AVAILABLE RECORDS START

/-- Contiguous runs of target offsets, ascending. -/
def runsGo (order lo hi : Nat) : Nat → Nat → Option (Nat × Nat) → List (Nat × Nat)
  | 0, _, cur => cur.toList
  | n + 1, t, cur =>
    if inReq order lo hi t then
      runsGo order lo hi n (t + 1) (match cur with | some (s, l) => some (s, l + 1) | none => some (t, 1))
    else match cur with
      | some r => r :: runsGo order lo hi n (t + 1) none
      | none => runsGo order lo hi n (t + 1) none

/-- The runs of target offsets of a request [lo, hi): one span unless a swap leaves gaps. -/
def runs (order lo hi : Nat) : List (Nat × Nat) :=
  let u := orderUnit order
  if lo % u = 0 && hi % u = 0 then [(lo, hi - lo)]
  else runsGo order lo hi ((hi + u - 1) / u * u - lo / u * u) (lo / u * u) none

/-! Width (R110). -/

/-- Cut a span at every multiple of `m` of its address. -/
def cutAt (m : Nat) : Nat → Nat → Nat → List (Nat × Nat)
  | 0, _, _ => []
  | fuel + 1, a, n =>
    if n = 0 then [] else
    let k := min n (m - a % m)
    (a, k) :: cutAt m fuel (a + k) (n - k)

/-- The largest naturally aligned burst at beat `p` with at most `r` beats. -/
def burstAt (p r : Nat) : Nat :=
  if p % 16 = 0 && 16 ≤ r then 16 else if p % 8 = 0 && 8 ≤ r then 8 else if p % 4 = 0 && 4 ≤ r then 4
  else if p % 2 = 0 && 2 ≤ r then 2 else 1

/-- The fewest naturally aligned bursts of beats `p` to `p + r - 1` (R306, R310), as byte spans. -/
def bursts : Nat → Nat → Nat → List (Nat × Nat)
  | 0, _, _ => []
  | fuel + 1, p, r =>
    if r = 0 then [] else let k := burstAt p r; (8 * p, 8 * k) :: bursts fuel (p + k) (r - k)

/-- First target offset of a request and one past its last. -/
def reach (order lo hi : Nat) : Nat × Nat :=
  let rs := runs order lo hi
  let l := rs.getLast?.getD (lo, hi - lo)
  ((rs.head?.getD (lo, 0)).1, l.1 + l.2)

/-- The spans of a request toward the host: one when its gaps lie in its first and last 4-byte units, which the host standard's
byte enables can express, else one per contiguous run (R109; log entry 106). -/
def hostSpans (order lo hi : Nat) : List (Nat × Nat) :=
  let (a, z) := reach order lo hi
  if (List.range (z - a)).all (fun k => inReq order lo hi (a + k) || (a + k) / 4 = a / 4 || (a + k) / 4 = (z - 1) / 4) then
    [(a, z - a)]
  else runs order lo hi

/-- Cut a span at every 4 KiB boundary and at every address multiple of the host's limit (R110; log entry 107). -/
def hostCuts (limit a n : Nat) : List (Nat × Nat) :=
  (cutAt 4096 (n + 1) a n).flatMap (fun s => cutAt (max 1 limit) (s.2 + 1) s.1 s.2)

/-- The target transactions of a request [lo, hi) of a field, as target offsets and lengths (R109, R110). `limit` is the
host's maximum payload or read request size. -/
def pieces (space order limit lo hi : Nat) : List (Nat × Nat) :=
  if space = 1 then
    let (a, z) := reach order lo hi
    bursts (hi - lo + 2) (a / 8) ((z + 7) / 8 - a / 8)
  else if space = 0 then (runs order lo hi).flatMap (fun r => cutAt 256 (r.2 + 1) r.1 r.2)
  else if space = 4 then (hostSpans order lo hi).flatMap (fun r => hostCuts limit r.1 r.2)
  else runs order lo hi

/-- The write data of a piece: request byte `i` stands at target offset `i` XOR mask; gaps are not enabled. -/
def pieceData (order lo : Nat) (data : List (Option Byte)) (t n : Nat) : List (Option Byte) :=
  (List.range n).map (fun j =>
    let i := (t + j) ^^^ orderMask order
    if lo ≤ i then (data.getD (i - lo) none) else none)

/-- The request bytes that a piece's answer carries, as (index in the request, byte). -/
def pieceBytes (j : Job) (data : List Byte) : List (Nat × Byte) :=
  data.zipIdx.filterMap (fun p =>
    let i := (j.off + p.2) ^^^ orderMask j.order
    if j.lo ≤ i && i < j.hi then some (i - j.lo, p.1) else none)

/-- The bytes of a request of `n` bytes assembled from its pieces; absent bytes read as 0. -/
def assemble (n : Nat) (l : List (Nat × Byte)) : List Byte := (List.range n).map (fun i => assocGet 0 i l)

/-! Handing requests to their targets. -/

/-- A Meridian port's transaction layer. -/
def Bridge.merPort (b : Bridge) (p : Nat) : MerPort :=
  (b.eng.merPorts.find? (fun x => x.p = p)).getD { p := p, caps := none, rx := [], waiting := [] }

/-- Write a Meridian port's transaction layer. -/
def Bridge.putMerPort (b : Bridge) (x : MerPort) : Bridge :=
  { b with eng := { b.eng with merPorts := listPut (fun y => y.p = x.p) x b.eng.merPorts } }
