-- ==== Sys2Proof/Machine/Flags.lean ====
section
/-!
DEFINITION. The fields that registers compute from the structures they report on: counts, states and status flags, and
with them the value a read of control space returns (R3, R55, R424, R452, R464).
-/
namespace Sys2Proof.Machine

open Sys2Proof

/-! Seeing monitor (R337, R343). A map is 128 rows of 64 cells, row by row. -/

/-- A cell of an eye map. -/
def cell (m : List Byte) (row col : Nat) : Nat := (m.getD (64 * row + col) 0).toNat

/-- Rows that run unbroken from `row` by `up` or down in a column, cells at most `t`. -/
def runRows (m : List Byte) (t col : Nat) (up : Bool) : Nat → Nat → Nat
  | 0, _ => 0
  | n + 1, row => if cell m row col ≤ t then 1 + runRows m t col up n (if up then row + 1 else row - 1) else 0

/-- Columns that run unbroken from `col` in a row, cells at most `t`. -/
def runCols (m : List Byte) (t row : Nat) (up : Bool) : Nat → Nat → Nat
  | 0, _ => 0
  | n + 1, col => if cell m row col ≤ t then 1 + runCols m t row up n (if up then col + 1 else col - 1) else 0

/-- HEIGHT of an eye: the smaller over columns 31 and 32. -/
def eyeHeight (m : List Byte) (t : Nat) : Nat :=
  min (runRows m t 31 false 64 63 + runRows m t 31 true 64 64) (runRows m t 32 false 64 63 + runRows m t 32 true 64 64)

/-- WIDTH of an eye: the smaller over rows 63 and 64. -/
def eyeWidth (m : List Byte) (t : Nat) : Nat :=
  min (runCols m t 63 false 32 31 + runCols m t 63 true 32 32) (runCols m t 64 false 32 31 + runCols m t 64 true 32 32)

/-- Lane `i`. -/
def Bridge.lane (b : Bridge) (i : Nat) : Lane :=
  (b.eng.lanes.find? (fun l => l.i = i)).getD
    { i := i, losSince := none, mrStart := none, mrTicks := [], maps := [], yields := 0, scanTick := 0,
      mapValid := false, holdUntil := none, heldMap := none, margins := [] }

/-- Write a lane. -/
def Bridge.putLane (b : Bridge) (l : Lane) : Bridge :=
  { b with eng := { b.eng with lanes := listPut (fun x => x.i = l.i) l b.eng.lanes } }

/-- A lane begins or ceases to carry its link: adaptation runs from where it stood while the lane does, and stands frozen while it
does not (R331, R341). -/
def Bridge.laneOn (b : Bridge) (i : Nat) (on : Bool) : Bridge :=
  let l := b.lane i
  let b := b.set (.lneLaneStat i) Fld.lneLaneStat_ACTIVE (bit on)
  match on, l.adaptSince with
  | true, none => b.putLane { l with adaptSince := some b.tick }
  | false, some t => b.putLane { l with adaptRun := l.adaptRun + (b.tick - t), adaptSince := none }
  | _, _ => b

/-- LNE_EYE_HDR for a bank's selection (R343). -/
def Bridge.eyeHdr (b : Bridge) (n : Nat) : Word :=
  let l := b.lane (b.get (.lneEyeSel n) Fld.lneEyeSel_LANE)
  if !l.mapValid then 0 else
  let m := l.maps.getD (b.get (.lneEyeSel n) Fld.lneEyeSel_EYE) []
  let t := b.get (.lneSeeCfg l.i) Fld.lneSeeCfg_OPEN_THRESH
  wmk [(Fld.lneEyeHdr_HEIGHT, eyeHeight m t), (Fld.lneEyeHdr_WIDTH, eyeWidth m t), (Fld.lneEyeHdr_YIELDS, min l.yields 65535),
    (Fld.lneEyeHdr_TICK, l.scanTick), (Fld.lneEyeHdr_VALID, 1)]

/-- LNE_EYE_ROW word `w` for a bank's selection. -/
def Bridge.eyeRow (b : Bridge) (n w : Nat) : Word :=
  let l := b.lane (b.get (.lneEyeSel n) Fld.lneEyeSel_LANE)
  if !l.mapValid then 0 else
  let m := l.maps.getD (b.get (.lneEyeSel n) Fld.lneEyeSel_EYE) []
  wordOfBytes ((m.drop (64 * b.get (.lneEyeSel n) Fld.lneEyeSel_ROW + 8 * w)).take 8)

/-! Catalogue. -/

/-- The requests in flight, wherever they are held: posting buffers, host, ledger, Meridian, Transit, archive, logbook ports, and
the reads not yet sent. A posted write that has gone to its target stands in two of them. -/
def Bridge.jobsHeld (b : Bridge) : List Job :=
  (b.pbs.filter (fun e => e.kind ≠ .barrier)).map (·.job) ++ b.reqs ++ b.proving
    ++ (b.ledger.filter (fun e => !e.quarantined)).map (·.job)
    ++ (b.eng.merTags.filter (fun t => !t.quarantined)).map (·.job) ++ b.eng.merPorts.flatMap (·.waiting)
    ++ b.eng.trn.queue.map (·.job) ++ b.archReqs.filterMap (·.job) ++ b.hostReads.flatMap (·.jobs) ++ b.eng.logWait
    ++ b.eng.queues.flatMap (fun q => q.2.stalled.filterMap (·.job) ++ q.2.blocked.filterMap (·.job))

/-- Every request in flight, each once. -/
def Bridge.jobs (b : Bridge) : List Job :=
  b.jobsHeld.foldr (fun (j : Job) l => if l.any (fun k => k.id = j.id) then l else j :: l) []

/-- What tells the request of a job from any other: the pieces of one request share it (R119). None for a job that no entry
translated. -/
def Job.request (j : Job) : Option (Origin × Nat) :=
  match j.origin with
  | .message _ | .irqEvent _ | .svc | .shelf _ | .barFlush _ => none
  | .hostWrite => some (.hostWrite, j.req)
  | .dead => some (.dead, j.id)
  | .segFlush .. => none
  | o => if j.op = .flush then none else some (o, 0)

/-- CAT_DRAIN.OLD_INFLIGHT: requests in flight under older generations of entry `i` (R119). A write that has left on a host link has
completed; a claimed Transit burst that has not been sent on is in flight. -/
def Bridge.oldInflight (b : Bridge) (i : Nat) : Nat :=
  let old := fun (k g : Nat) => k = i && g ≠ b.ent i entGEN
  let js := b.jobs.filter (fun j => !b.proving.any (fun w => w.id = j.id) &&
    (old j.idx j.gen || (match j.via with | some p => old p.1 p.2 | none => false)))
  let t := b.eng.trn
  let claims := (t.wq.filter (fun e => e.1 = 0)).map (·.2) ++ t.pendingWait.map (·.1) ++
    (t.delayed.filter (fun d => d.up = 0)).map (·.claim)
  min 65535 ((js.filterMap Job.request).eraseDups.length + (claims.filter (fun k => old k.x.idx (k.x.get entGEN))).length)

/-! Dispatcher and guide. -/

/-- The guide's record of dome `d`. -/
def Bridge.guide (b : Bridge) (d : Nat) : Guide := alGet ⟨0, 0, none, none, false, false⟩ d b.eng.guides

/-- Whether the guide watches a dome (R31, R203): it is guide-managed, and the guide is not off for want of tuning, which THRESHOLD 0
shows. -/
def Bridge.guideOn (b : Bridge) (d : Nat) : Bool :=
  b.get (.pwrDomPol d) Fld.pwrDomPol_POLICY = 1 && b.get (.dspGuideCfg d) Fld.dspGuideCfg_THRESHOLD ≠ 0

/-- Whether the guide is predicting for a dome (R210). -/
def Bridge.predicting (b : Bridge) (d : Nat) : Bool := b.guideOn d && (b.guide d).next.isSome

/-- Whether a dome's predicted doorbell is yet to come and no further off than the opening time and the lead (R204). -/
def Bridge.guideNear (b : Bridge) (d : Nat) : Bool :=
  b.guideOn d && (match (b.guide d).next with
    | some (t, lead) => decide (b.tick ≤ t) && decide (t ≤ b.tick + 75 + lead)
    | none => false)

/-- The guide's record after a doorbell at `tick` (R203): the mean moves by a 2^`k`-th of what the interval differs from it, and the
next doorbell is predicted when enough have come since the dome last closed and 1 ms / m, 50,000 ticks over m, is at least `threshold`
(log entry 119). -/
def Guide.ring (g : Guide) (tick k threshold lead : Nat) : Guide :=
  let mean := match g.last with
    | some t => ((g.mean : Int) + (((tick - t : Nat) : Int) - (g.mean : Int)) / (2 ^ k : Nat)).toNat
    | none => g.mean
  { g with
    mean := mean, count := g.count + 1, last := some tick, hit := true
    next := if 2 ^ k ≤ g.count + 1 && threshold * mean ≤ 50000 then some (tick + mean, lead) else none }

/-- The bucket of instance `v` in direction `x`, full while nothing has used it. -/
def Bridge.bucket (b : Bridge) (v x : Nat) : Bucket :=
  alGet ⟨b.get (.dspViBucket v x) Fld.dspViBucket_DEPTH_KIB * 1024 * 2 ^ 24, none⟩ (2 * v + x) b.eng.buckets

/-- STATE of a finder (R186). -/
def Bridge.finderState (b : Bridge) (f : Nat) : Nat :=
  if b.part.domes ≤ f / 8 then 3
  else if b.domState (f / 8) ≠ 2 then 0
  else if b.eng.finders.any (fun x => x.f = f && x.clocked) then 2 else 1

AVAILABLE RECORDS END

Could you return exactly the stretch of the data above that starts at the line with "(List.range n).map (fun j =>" and ends at the line with "b.eng with merPorts", both lines included?

  (List.range n).map (fun j =>
    let i := (t + j) ^^^ orderMask order
    if lo ≤ i then (data.getD (i - lo) none) else none)

/-- The request bytes that a piece's answer carries, as (index in the request, byte). -/
def pieceBytes (j : Job) (data : List Byte) : List (Nat × Byte) :=
  data.zipIdx.filterMap (fun p =>
    let i := (j.off + p.2) ^^^ orderMask j.order
    if j.lo ≤ i && i < j.hi then some (i - j.lo, p.1) else none)

/-- The bytes of a request of `n` bytes assembled from its pieces; absent bytes read as 0. -/
def assemble (n : Nat) (l : List (Nat × Byte)) : List Byte := (List.range n).map (fun i => assocGet 0 i l)

/-! Handing requests to their targets. -/

/-- A Meridian port's transaction layer. -/
def Bridge.merPort (b : Bridge) (p : Nat) : MerPort :=
  (b.eng.merPorts.find? (fun x => x.p = p)).getD { p := p, caps := none, rx := [], waiting := [] }

/-- Write a Meridian port's transaction layer. -/
def Bridge.putMerPort (b : Bridge) (x : MerPort) : Bridge :=
  { b with eng := { b.eng with merPorts := listPut (fun y => y.p = x.p) x b.eng.merPorts } }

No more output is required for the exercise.